As Zimbabweans faced the economic consequences of a crashing currency, well-connected businessman Kudakwashe Tagwirei skirted the rules to convert government-backed securities into scarce U.S. dollars —which he used to acquire shares in a lucrative platinum mine.
Key Findings
- Even after Zimbabwe cut off its citizens from accessing U.S. dollars in mid-2019, the central bank governor allowed Tagwirei’s company to cash out large portions of a treasury bill he held before it matured, and unlawfully convert them into tens of millions of U.S. dollars.
- Documents indicate Tagwirei’s staff repeatedly used treasury bills as a source of U.S. dollars — which were extremely scarce in Zimbabwe — as and when they were needed.
- Tagwirei’s company used these dollars to buy shares in a platinum mine from a company led by people linked to Zimbabwe’s military.
As allegations of economic crimes swirled around Zimbabwean tycoon Kudakwashe Tagwirei in early 2020, his business associates were worried that foreign authorities were planning to take action against him.
Christopher Fourie, a central figure in Tagwirei’s corporate network, sent a WhatsApp message in April 2020 to a colleague asking for details of a “contingency plan” in the event Tagwirei “gets sanctioned by [the] U.S.”
Just four months later, this possibility became a reality when the U.S. slapped sanctions on the fuel magnate for misusing huge amounts of public money intended to boost the country’s farming sector.
Specifically, the U.S. Treasury Department said Tagwirei had used his “relationship with President [Emmerson] Mnangagwa to grow his business empire dramatically and rake in millions of U.S. dollars.”
Access to U.S. dollars has long been important in Zimbabwe, where domestic currencies have suffered chronic hyperinflation. Matters took on added urgency in early 2019, when Mnangagwa introduced a new pseudo-currency, the Real Time Gross Settlement dollar, or RTGS. The decision cut off most access to U.S. dollars for Zimbabweans, apart from the government and central bank.
Yet evidence suggests that these restrictions did not extend to Tagwirei, who is known to be close to Mnangagwa and other key Zimbabwean officials, including the head of the central bank.
Documents obtained by OCCRP show that the same month the RTGS was made Zimbabwe’s official currency, Tagwirei acted swiftly to extract U.S. dollars from a government security his company had been awarded.

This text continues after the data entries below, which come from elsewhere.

-- ==== Sys2Proof/Machine/Cross.lean ====
section
/-! DEFINITION. The convergent instructions SHFL, VOTE and CRDX (R181 to R186). -/

namespace Sys2Proof
namespace Machine

/-- The present threads of the convergent group that issues (R182). -/
def Ctx.present (x : Ctx) : List (Nat × Thread) :=
  match x.s.curRun with
  | some (_, q) => x.s.live q
  | none => []

/-- The vote set V: present threads that are active and take no trap at the word (R182, R184). -/
def Ctx.voters (x : Ctx) (i : Instr) (h : Hdr) : List Ctx :=
  (x.present.filter fun e => e.2.active h && (precheck x.k x.r.slot e.1 e.2 i).isNone).map fun e =>
    { x with r := { x.r with thr := e.1 }, t := e.2 }

/-- A present active thread traps by the field that names the source (R182). The model's choice: a LOOKAHEAD to which A and
another field both contribute counts as raised by A (log entry 94). -/
def sourceTraps (h : Hdr) (rs : List Nat) (t : Thread) : Bool :=
  t.active h && t.wins.any fun w => meets rs w.wr

/-- The source position of a shuffle (R183). -/
def shflSrc (mode : ShflMode) (l s : Nat) : Int :=
  match mode with
  | .idx => s % 64
  | .up => (l : Int) - s
  | .down => l + s
  | .xor => (l ^^^ (s % 64) : Nat)

/-- The value one thread's shuffle gives: a pair where wide (R183). -/
def shflVal (h : Hdr) (w64 : Bool) (mode : ShflMode) (a b : Opnd) (x : Ctx) : DWord :=
  let src := shflSrc mode (x.r.thr % 64) (x.w b).toNat
  let own := x.d a
  match x.present.find? (fun e => ((e.1 % 64 : Nat) : Int) == src) with
  | some e =>
    if sourceTraps h (wRegs w64 a) e.2 then own
    else Ctx.d { x with r := { x.r with thr := e.1 }, t := e.2 } a
  | none => own

/-- SHFL. -/
def execShfl (h : Hdr) (w64 : Bool) (mode : ShflMode) (d a b : Opnd) (s : State) : Res :=
  .next (issue (.shfl h w64 mode d a b) (shortWrites fun x =>
    let v := shflVal h w64 mode a b x
    if w64 then putD d v else putW d (v.extractLsb' 0 32)) s)

/-- The result of a vote, the same for every active thread (R184). -/
def voteWrites (f : VoteForm) (vs : List Ctx) : List (Nat × Word) :=
  match f with
  | .all p q => putP p (vs.all fun u => u.t.pred q)
  | .any p q => putP p (vs.any fun u => u.t.pred q)
  | .ballot d q => putD d (BitVec.ofNat 64 (((vs.filter fun u => u.t.pred q).map fun u => 2 ^ (u.r.thr % 64)).sum))
  | .uni p a => putP p (match vs with
      | [] => true
      | u :: _ => vs.all fun v => v.w a == u.w a)

/-- VOTE. -/
def execVote (h : Hdr) (f : VoteForm) (s : State) : Res :=
  .next (issue (.vote h f) (shortWrites fun x => voteWrites f (x.voters (.vote h f) h)) s)

/-- Combine the values of the vote set two at a time. -/
def fold1 {α : Type} (z : α) (f : α → α → α) : List α → α
  | [] => z
  | v :: vs => vs.foldl f v

/-- The sum of .add.f32 (R186): the exact sum rounded once. -/
def crdxSum (vs : List FNum) : FNum :=
  if vs.all FNum.isZero then .fin (vs.all FNum.sign) 0 1 else sumExact vs

/-- The result of a reduction over the vote set (R185). -/
def crdxVal (op : RedOp) (vs : List Word) : Word :=
  let fs := vs.map f32
  match op with
  | .addI32 => fold1 0 (· + ·) vs
  | .minI32 => fold1 0 (fun a b => if a.toInt ≤ b.toInt then a else b) vs
  | .maxI32 => fold1 0 (fun a b => if a.toInt ≤ b.toInt then b else a) vs
  | .minN32 => fold1 0 (fun a b => if a.toNat ≤ b.toNat then a else b) vs
  | .maxN32 => fold1 0 (fun a b => if a.toNat ≤ b.toNat then b else a) vs
  | .andB32 => fold1 0 (· &&& ·) vs
  | .orB32 => fold1 0 (· ||| ·) vs
  | .xorB32 => fold1 0 (· ^^^ ·) vs
  | .addF32 => roundF32 (crdxSum fs)
  | .minF32 => roundF32 (fold1 (.fin false 0 1) FNum.minNum fs)
  | .maxF32 => roundF32 (fold1 (.fin false 0 1) FNum.maxNum fs)

/-- CRDX. -/
def execCrdx (h : Hdr) (op : RedOp) (d a : Opnd) (s : State) : Res :=
  .next (issue (.crdx h op d a) (shortWrites fun x =>
    putW d (crdxVal op ((x.voters (.crdx h op d a) h).map fun u => u.w a))) s)

end Machine
end Sys2Proof
end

These securities, known as treasury bills, should have only paid out upon maturity, but Tagwirei was permitted to cash them out ahead of time.
This preferential treatment let Tagwirei avoid the probability that his treasury bill would be worth only a fraction of its face value when it matured.
The impending collapse of RTGS was clear; even the Zimbabwean government admitted it. “Since its adoption, the RTGS Dollar has continuously lost value at … 1 percent per day,” the Minister of Finance and Economic Development said. “Devaluation has been accompanied by rampant inflation.”
As Zimbabwe’s new currency floundered, Tagwirei used the tens of millions of U.S. dollars he was grabbing to fund the acquisition of a key mining project by his company Landela Mining Ventures (Pvt) Ltd, a subsidiary of his holding company Sotic International that was set up in Mauritius in February 2019, the same month the RTGS was launched.
“The whole point of Landela was to get the treasury bills money out of Zimbabwe and into Sotic, where it was used for the acquisition of Zimbabwe’s biggest mines and minerals,” Fourie, the insider who has since left Tagwirei’s team, told OCCRP.
By accumulating scarce U.S. dollars, Tagwirei’s companies exacerbated the country’s economic problems.
“There were only so many dollars in the country and they mopped it up by cheating,” Zimbabwe’s former Finance Minister Tendai Biti told OCCRP.
As the initially overvalued pseudo-currency began to lose value, Tagwirei’s team tried to extract more dollars, but as they did, experts said they undermined the RTGS and caused the currency to crash faster.
In a September 2019 statement, the International Monetary Fund suggested that giving certain people preferential access to U.S. dollars — which the Fund diplomatically referred to as a “continuation of [foreign exchange] market distortions” — had been a key pressure on the new RTGS currency.
Biti, who is now a member of Zimbabwe’s parliament, said the liquidation of treasury bills by Tagwirei had directly contributed to the crash of the new pseudo-currency.
The risk posed by allowing Tagwirei to cash in his treasury bills for U.S. dollars was evident long before 2019. In December 2017, Patrick Chinamasa, the acting Finance Minister at the time, told Zimbabwe’s parliament that inflation was being exacerbated by a shortage of U.S. dollars partly caused by issuing and paying out on treasury bills.
Tagwirei denied any wrongdoing, but did not respond to specific questions on the currency scheme sent by OCCRP.